- Flag
- Location of the region in South Sudan.
- Country: South Sudan
- Capital: Wau

Area
- • Total: 210,785.57 km^{2} (81,384.76 sq mi)

Population (2014 Estimate)
- • Total: 4,296,600
- • Density: 20.384/km^{2} (52.794/sq mi)
- Time zone: UTC+2 (CAT)

= Bahr el Ghazal (region of South Sudan) =

The Bahr el Ghazal (بحر الغزال) is a region of northwestern South Sudan. Its name came from the river Bahr el Ghazal. The name translates as "sea of gazelles" from Arabic.

== Geography ==
Bahr el Ghazal borders the Central African Republic to the west. It is an area of swamps and ironstone plateaus inhabited mainly by the Dinka people, who make their living through subsistence farming and cattle herding plus Luwo and Fartit tribes.

=== Administrative divisions ===
Bahr el Ghazal consists of the following states:
- Lakes
- Northern Bahr el Ghazal
- Warrap
- Western Bahr el Ghazal
- Abyei Area

Between October 2015 and January 2020, the region consisted of the following states:

- Eastern Lakes State
- Gok State
- Western Lakes State
- Aweil East State
- Aweil State
- Tonj State
- Twic State
- Lol State
- Wau State
- Gogrial State
- Abyei Area

== History ==
It was historically subject to raids by the Fur invaders from the neighboring region of Darfur. The khedive of Egypt made Bahr al Ghazal his province in 1864. Powerful native merchants, who set themselves up as princes complete with armies, emerged in the area. The most powerful of them, al-Zubayr, fought and defeated a joint Turkish/Egyptian force sent to Bahr el Ghazal in 1873. The khedive conceded defeat and made Bahr el Ghazal a nominal province of Egypt, with al-Zubayr as its governor. It came under Mahdist control in 1884, when Karam Allāh Muḥammad Kurkusāwī was appointed governor.

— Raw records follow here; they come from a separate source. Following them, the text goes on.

-- ==== Sys2Proof/Laws/Responder.lean ====
section
/-! SUPPORT. What the responder's shared operations do, said once. -/

namespace Sys2Proof.Machine

open Sys2Proof

/-- The buffer after the seed (R100). -/
def seededTx (m : Memory) (major : BitVec 16) (minor : Byte) (h : Header) (cmd : Byte) : Memory :=
  let m := (m.write 0 h.src.toList).write 12 (be16Bytes aoeEthertype)
  let m := m.write 14 [withVer (m.read 14) aoeVersion]
  let m := m.write 14 [withFlagResponse (m.read 14) true]
  let m := m.write 14 [withFlagError (m.read 14) false]
  ((((m.write 15 [0#8]).write 16 (be16Bytes major)).write 18 [minor]).write 19 [cmd]).write 20 (be32Bytes h.tag)

theorem State.seed_eq (s : State) (h : Header) (cmd : Byte) :
    s.seed h cmd = .ok { s with tCmd := cmd, tx := seededTx s.tx s.idMajor s.idMinor h cmd } := by
  simp only [State.seed, State.setEthDst_eq, State.setEthType_eq, State.setAoeVer_eq, State.setAoeFlagResponse_eq,
    State.setAoeFlagError_eq, State.setAoeError_eq, State.setAoeMajor_eq, State.setAoeMinor_eq,
    State.setAoeCommand_eq, State.setAoeTag_eq, bind, Except.bind]
  rfl

/-- Above the headers the seed writes nothing. -/
theorem seededTx_above {m : Memory} {major : BitVec 16} {minor : Byte} {h : Header} {cmd : Byte} {a : Nat} (ha : 24 ≤ a) :
    (seededTx m major minor h cmd).read a = m.read a := by
  unfold seededTx
  repeat rw [Memory.read_write_outside (by simp; omega)]

/-- Into a clear buffer the seed writes the reply's header of R64. -/
theorem seededTx_empty (major : BitVec 16) (minor : Byte) (h : Header) (cmd : Byte) :
    (seededTx Memory.empty major minor h cmd).readRange 0 24 = replyHeader major minor h cmd := by
  simp [seededTx, Memory.readRange, List.range_succ_eq_map, Memory.read_write, replyHeader, Mac.toList, be16Bytes, be32Bytes]
  decide

/-- A buffer whose first 24 bytes are still the seed's holds the reply's header (R64). -/
theorem readRange_header {m : Memory} {major : BitVec 16} {minor : Byte} {h : Header} {cmd : Byte}
    (hm : ∀ a, a < 24 → m.read a = (seededTx Memory.empty major minor h cmd).read a) :
    m.readRange 0 24 = replyHeader major minor h cmd := by
  rw [← seededTx_empty]
  apply Memory.readRange_congr
  intro k hk
  exact hm _ (by omega)

/-- A request that passes the checks of R98. -/
theorem State.validate_ok {s : State} {h : Header} (hk : s.RequestOk h) : s.validate false h = none := by
  obtain ⟨hd, ht, hv, he, hr, hM, hm⟩ := hk
  have hM' : h.major = s.idMajor ∨ h.major = majorBroadcast := hM
  have hm' : h.minor = s.idMinor ∨ h.minor = minorBroadcast := hm
  simp only [State.validate, ht, hv, he, hr, hM', hm', Mac.broadcast, Mac.empty, hd]
  simp

/-- The accepting step of a frame that fails a check: dropped, the buffer not written (R99). -/
theorem State.accept_drop {s : State} {f : Bool} {h : Header} {cmd : Byte} {rx : List Byte} {code : RCode}
    {form : State → Except Fault State} (hv : s.validate f h = some code) :
    s.accept f cmd h rx form = .ok ((s.latch rx).drop code) := by
  have hv' : (s.latch rx).validate f h = some code := hv
  simp only [State.accept, hv']

/-- The accepting step of a frame that passes every check: the form's own rule on the latched, seeded state. -/
theorem State.accept_ok {s : State} {f : Bool} {h : Header} {cmd : Byte} {rx : List Byte}
    {form : State → Except Fault State} (hv : s.validate f h = none) :
    s.accept f cmd h rx form =
      form { s.inTransaction rx cmd 0#8 0#24 0#8 with tx := seededTx s.tx s.idMajor s.idMinor h cmd } := by
  have hv' : (s.latch rx).validate f h = none := hv
  simp only [State.accept, hv', State.seed_eq]
  rfl

/-- A frame offered to a responder that accepts it. -/
theorem State.offer_responder {s : State} {rx : List Byte} {f g : State → Except Fault State} (hr : s.cfg.role = .responder)
    (hi : s.rstate = .idle) (hf : s.Fits rx) : s.offer rx f g = toOutcome (f s) := by
  have ha : s.acceptsFrame rx = true := by simp [State.acceptsFrame, hr, hi, hf]
  simp only [State.offer, ha, if_true, hr]

/-- A frame offered to an initiator that accepts it. -/
theorem State.offer_initiator {s : State} {rx : List Byte} {f g : State → Except Fault State} (hr : s.cfg.role = .initiator)
    (hc : s.cstate ≠ .txWait) (hf : s.Fits rx) : s.offer rx f g = toOutcome (g s) := by
  have ha : s.acceptsFrame rx = true := by simp [State.acceptsFrame, hr, hc, hf]
  simp only [State.offer, ha, if_true, hr]

/-- A valid response goes out (R118): everything `respond` does, for a length that `RSP_LEN` holds. -/
theorem State.respond_eq {s : State} {len : Nat} (hl : len < 2 ^ 18) :
    s.respond len = { s with
      rspValid := true, rspLen := BitVec.ofNat 18 len, rstate := .txWait, reqNo := s.reqNo + 1
      outputs := s.outputs ++ [.txReq (s.tx.readRange 0 len) len s.cfg.txTimeout] } := by
  have hn : (BitVec.ofNat 18 len).toNat = len := by simp only [BitVec.toNat_ofNat]; exact Nat.mod_eq_of_lt hl
  simp only [State.respond, State.transmit, State.requestTx, State.request, State.emit, hn]

/-! ### The Query response -/

/-- The buffer after the Query sub-header is composed (R105). -/
def queryTx (m : Memory) (c : Config) : Memory :=
  let m := ((m.write 24 (be16Bytes c.qcBufferCount)).write 26 (be16Bytes c.qcFirmwareVersion)).write 28 [c.qcSectorCount]
  (m.write 29 [withAoeVer (m.read 29) aoeVersion]).write 30 (be16Bytes 0#16)

theorem State.queryConfig_eq (s : State) :
    s.queryConfig = .ok ({ s with tx := queryTx s.tx s.cfg }.respond 32) := by
  simp only [State.queryConfig, State.setQBufferCount_eq, State.setQFirmwareVersion_eq, State.setQSectorCount_eq,
    State.setQAoeVer_eq, State.setQCslen_eq, bind, Except.bind, pure, Except.pure, queryTx]

/-- The Query sub-header leaves every byte outside 24 to 31. -/
theorem queryTx_outside {m : Memory} {c : Config} {a : Nat} (h : a < 24 ∨ 32 ≤ a) : (queryTx m c).read a = m.read a := by
  unfold queryTx
  rw [Memory.read_write_outside (by simp; omega), Memory.read_write_outside (by simp; omega),
    Memory.read_write_outside (by simp; omega), Memory.read_write_outside (by simp; omega),
    Memory.read_write_outside (by simp; omega)]

/-- Over a byte 29 that is clear, the Query sub-header is that of R64. -/
theorem queryTx_sub {m : Memory} {c : Config} (h : m.read 29 = 0#8) : (queryTx m c).readRange 24 8 = replyQuery c := by
  have hv : withAoeVer 0#8 aoeVersion = 0x10#8 := by decide
  have hz : byteOf 0#16 1 = 0#8 ∧ byteOf 0#16 0 = 0#8 := by decide
  simp [queryTx, Memory.readRange, List.range_succ_eq_map, Memory.read_write, replyQuery, be16Bytes, h, hv, hz]

end Sys2Proof.Machine
end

The region was visited by the anthropologist E. E. Evans-Pritchard in 1929. The region was later incorporated into Anglo-Egyptian Sudan and became the ninth province after being split from Equatoria in 1948, and later a province, and then state, under the Republic of Sudan. In 1996, the region was divided into the four current districts as part of an administrative reorganization of the country. During the condominium period of joint British-Egyptian rule, the area was administered by British district officers; because of annual flooding and difficult traveling conditions, the area became part of what was known colloquially in the British Sudan Service as "The Bog", with British District Officers known as "Bog Barons"

The region has been affected by civil war for many years. It was a scene of fighting in the First Sudanese Civil War. In 1982, the Sudan People's Liberation Army (SPLA) was formed there by John Garang to fight the Northerners-dominated government in Khartoum. This was the beginning of what quickly became known as the Second Sudanese Civil War. The subsequent conflict lasted until 2003 and killed more than two million people. A substantial fraction of the population of the region is internally displaced or refugees in neighboring countries.

Under legislation approved by the government of South Sudan in 2011, Bahr el Ghazal could host a planned city at Ramciel intended to serve as the new national capital. If a new capital at Ramciel is built, it would mark a shift away from the power center in Equatoria, though Ramciel is located very close to the border between Lakes state and Central Equatoria.